12.1.2.4 Inspection and Testing Inspection and testing of the plant shielding is conducted using ANSI Standard N18.9-1972 as a guide to verify that the shielding performs its function of reducing radiation to design levels. During the initial power operation, radiation surveys are made to identify and correct any defects or inadequacies in the shielding that might affect personnel exposures during normal operation and maintenance of the plant. Surveys consisting of gamma and neutron monitoring, as appropriate, will be performed at various power levels (typically 0, 25, 50, and 100 percent power) as the reactor is initially increased in power.

12.1.3 Source Terms 12.1.3.1 General The shielding design source terms are based on the three general plant conditions of normal full-power operation, shutdown, or design-basis events. The shield design for normal operation and anticipated operational occurrences is based on design radiation sources.

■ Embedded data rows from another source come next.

-- ==== Sys2Proof/Machine/VinEvents.lean ====
section
/-!
DEFINITION. The occurrences of the versioned rule set: epochs retire, commit cycles, the sweep, rebasing passes, and the scrubbing and repair of the associative search banks (R216, R217, R238, R242 to R244).
-/
namespace Sys2Proof.Machine

/-- EPOCH_RETIRE: the epoch of a slot retires, and a commit that waits for a slot goes on. -/
def epochRetire (i : Nat) (s : State) : State :=
  let t := s.retireSlot i
  match t.vin.vint with
  | some v => if v.state == .waitSlot then t.commitWake false else t
  | none => t

/-- Entries of the versioned lookup tables. -/
def State.ruleCount (s : State) : Nat := s.lookup.slots.length + s.lookup.pfx.length + s.tcam.ents.length

/-- SWEEP: the sweeper clears the entries of epochs before the oldest live one. -/
def sweep (s : State) : State :=
  let t := s.sweepAll
  t.perfLookup 0x14 (s.ruleCount - t.ruleCount)

/-- EPOCH_RETIRE. -/
def execEpochRetire (slot : Nat) (s : State) : Host.Outcome State Fault Refusal := (epochRetire slot s).done
/-- COMMIT_CYCLE: the vintage whose cycle is due commits (R238, R240). -/
def execCommitCycle (s : State) : Host.Outcome State Fault Refusal := (s.commitWake false).done
/-- SWEEP. -/
def execSweep (s : State) : Host.Outcome State Fault Refusal := (sweep s).done
/-- REBASING_PASS. -/
def execRebasingPass (s : State) : Host.Outcome State Fault Refusal := s.rebaseAll.done
/-- TCAM_SCRUB. -/
def execTcamScrub (s : State) : Host.Outcome State Fault Refusal := s.tcamScrub.done
/-- TCAM_REPAIR: replica B, or A. -/
def execTcamRepair (b : Bool) (s : State) : Host.Outcome State Fault Refusal := (s.tcamRepair b).done

end Sys2Proof.Machine
end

These sources provide a rational basis for design. The source data assume plant operation is at maximum design power, with a noble gas release rate from the core equivalent to 0.1 Ci/sec after 30 minutes decay. Concentrations in the reactor water are based on a fission product equilibrium halogen concentration as defined in Section 11.1. Concentration of other fission and activation products is based on information defined in Section 11.1. The activities of these sources are considered to be maximum values, although it is not anticipated that the plant will normally operate at these high levels. Later, Hydrogen Water Chemistry conditions were also examined and factored in. Three types of radiation sources occur in the plant: primary radiation from the reactor core, secondary radiation resulting from nuclear reactions between the primary radiation and the reactor environment, and release of radioactive materials from the reactor core to the coolant.

During normal plant operation, secondary sources and released radioactive materials are transported in either the reactor coolant or main steam to process equipment in the plant. The source intensity in equipment and pipelines handling radioactive fluids is determined from that in the reactor water or reactor steam by considering the processes that the reactor water or steam has undergone (dilution, filtering, demineralization, delay, or change of phase) prior to entering the equipment or pipe. Tables 12.1-8 through 12.1-10 summarize the estimated source terms in the reactor and auxiliary building, turbine building, and radwaste building used for the Fermi 2 shield design for cubicles and components containing radioactive material. These sources are based on the 12.1-26 REV 19 10/14 FERMI 2 UFSAR originating source terms provided in Chapter 11, and cover the worst-expected design condition: that is, full-power operation (normal), shutdown, refueling, anticipated operational occurrences (including tests), and the design-basis accident (DBA). For plant operation with Hydrogen Water Chemistry, in-plant tests have shown that the calculated N-16 activity estimates will increase a maximum factor of six from the estimates shown in these tables. LOCA sources are determined using RADTRAD (Reference 24) models with design basis core source terms, credited removal mechanisms, and transport parameters. Uniform mixing in secondary containment is assumed when evaluating secondary containment gamma shine, and 100 percent filter efficiency is assumed when evaluating SGTS filter source terms.

RADTRAD calculated time dependent compartment activities are time integrated and then evaluated using MicroShield 5.05 (Reference 25). Sources considered are the primary containment, the reactor building, a standby gas treatment system filter, and an environmental plume outside of the control room shielding.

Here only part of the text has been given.